A peer-reviewed study published in the energy journal Joule indicates that large-scale artificial intelligence (AI) operations are significantly more resource-efficient than historical media and academic estimates suggest.
The research, conducted jointly by the Microsoft AI for Good Lab, Microsoft Sustainability, and Azure, analysed the per-user energy and water impacts of processing large language model (LLM) queries within hyperscale datacenters. The findings suggest that the environmental footprint of a standard AI interaction is comparable to minor everyday household electricity use.
The study focused on the “inference” phase of AI operations—the process where specialized data centre hardware reads a user’s text prompt and generates a response piece by piece in tokens. According to the data, a typical conversational query submitted to some of the market’s largest and most capable LLMs consumes between 0.16 and 0.60 watt-hours (Wh) of electricity.

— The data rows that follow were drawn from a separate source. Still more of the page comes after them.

/-- The instruction a 32-bit word encodes (R61, R66): the major opcode selects the table. -/
def decodeWord (w : Nat) : Except DecodeError Instr :=
  match field w 26 6 with
  | 1 => orReserved 1 (decodeMajor01 w)
  | 2 => orReserved 2 (decodeMajor02 w)
  | 4 => orReserved 4 (decodeMajor04 w)
  | 5 => orReserved 5 (decodeMajor05 w)
  | 6 => orReserved 6 (decodeMajor06 w)
  | 7 => orReserved 7 (decodeMajor07 w)
  | 8 => orReserved 8 (decodeMajor08 w)
  | 9 => orReserved 9 (decodeMajor09 w)
  | 10 => orReserved 10 (decodeMajor0A w)
  | 11 => orReserved 11 (decodeMajor0B w)
  | 16 => orReserved 16 (decodeMajor10 w)
  | 17 => orReserved 17 (decodeMajor11 w)
  | 18 => orReserved 18 (decodeMajor12 w)
  | 19 => orReserved 19 (decodeMajor13 w)
  | 20 => orReserved 20 (decodeMajor14 w)
  | 21 => orReserved 21 (decodeMajor15 w)
  | 24 => orReserved 24 (decodeMajor18 w)
  | 25 => orReserved 25 (decodeMajor19 w)
  | 26 => orReserved 26 (decodeMajor1A w)
  | 27 => orReserved 27 (decodeMajor1B w)
  | 28 => orReserved 28 (decodeMajor1C w)
  | 29 => orReserved 29 (decodeMajor1D w)
  | 30 => orReserved 30 (decodeMajor1E w)
  | 31 => orReserved 31 (decodeMajor1F w)
  | 32 => orReserved 32 (decodeMajor20 w)
  | 33 => orReserved 33 (decodeMajor21 w)
  | 34 => orReserved 34 (decodeMajor22 w)
  | 35 => orReserved 35 (decodeMajor23 w)
  | 36 => orReserved 36 (decodeMajor24 w)
  | 37 => orReserved 37 (decodeMajor25 w)
  | 38 => orReserved 38 (decodeMajor26 w)
  | 39 => orReserved 39 (decodeMajor27 w)
  | 40 => orReserved 40 (decodeMajor28 w)
  | 41 => orReserved 41 (decodeMajor29 w)
  | 42 => orReserved 42 (decodeMajor2A w)
  | 43 => orReserved 43 (decodeMajor2B w)
  | 44 => orReserved 44 (decodeMajor2C w)
  | 45 => orReserved 45 (decodeMajor2D w)
  | 46 => orReserved 46 (decodeMajor2E w)
  | 47 => orReserved 47 (decodeMajor2F w)
  | 48 => orReserved 48 (decodeMajor30 w)
  | 50 => orReserved 50 (decodeMajor32 w)
  | 51 => orReserved 51 (decodeMajor33 w)
  | 58 => orReserved 58 (decodeMajor3A w)
  | 62 => orReserved 62 (decodeMajor3E w)
  | 63 => orReserved 63 (decodeMajor3F w)
  | m => .error (.reservedMajor m)

/-- Decodes the first word of a list of bytes, little-endian (R61), and answers the rest. -/
def decode : List Byte → Except DecodeError (Instr × List Byte)
  | a :: b :: c :: d :: rest =>
    match decodeWord (leNat [a, b, c, d]) with
    | .ok i => .ok (i, rest)
    | .error e => .error e
  | _ => .error .tooShort

/-- The instruction the decoder reads from a word numbered as the opcode table numbers it. -/
def decodeTableWord (nbits w : Nat) : Option Instr :=
  match decode (leBytes 4 (w % 2 ^ nbits)) with
  | .ok (i, _) => some i
  | .error _ => none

To provide consumer context, the researchers noted that this energy expenditure is equivalent to running a standard 40-watt personal computer for 15 to 60 seconds, or operating a 1,000-watt home microwave for 0.6 to 2 seconds. This represents a four-fold to twenty-fold reduction in energy consumption compared to previous external measurements, a variance the study attributes to earlier models failing to account for operational efficiencies achieved at scale.
The analysis also quantified the volume of cooling water consumed during a single query session. Under conservative baseline assumptions for large production models, a single query uses between 0.0 and 0.067 millilitres (mL) of water. The median water utilization was calculated to be less than a single drop, or approximately one-hundredth of a teaspoon. Microsoft stated that this volume is projected to decrease further as the company accelerates the rollout of its zero-water datacenter designs.
The paper highlights that infrastructure scale functions as a primary driver of resource conservation. Similar to a major commercial airline optimising passenger loads across thousands of daily flights to reduce per-seat fuel burn, a cloud hyperscaler processing billions of simultaneous requests can dynamically distribute computational workloads.
At an operating volume of one billion conversational queries per day, a baseline system requires roughly 0.7 gigawatt-hours (GWh) of electricity. However, the study demonstrates that when advanced system architecture optimizations are applied, aggregate power consumption drops by more than half to 0.3 GWh. This efficiency dividend remains intact even when 10 per cent of the workload is shifted to complex, token-heavy tasks such as advanced code generation or multi-step logical reasoning.
Microsoft outlined three core engineering fields where targeted investments are expected to yield a combined near-term energy reduction of 8x to 20x per query:
- Model customisation and routing: Utilizing smaller, highly specialized models—such as Microsoft’s Phi series—to match the performance of larger models at a fraction of the energy cost. Automated routing systems within the Azure AI Foundry are designed to automatically direct basic requests to lightweight models, reserving complex computing clusters for intensive tasks.
- Orchestration and serving: Implementing disaggregated serving techniques within datacenters to manage how queries are batched and processed. These internal software modifications can reduce energy demands up to five-fold for long-form queries.
- Next-generation hardware: Deploying advanced processing units that offer superior computation-per-watt ratios. The integration of custom-built inference silicon, such as the Microsoft Maia 200 chip, is projected to deliver a 1.5x to 2.5x reduction in energy requirements per query compared to legacy chip architectures.
The authors concluded that the data demonstrates that scaling global access to AI does not necessitate a linear, proportional increase in strain on local electrical grids or regional water supplies.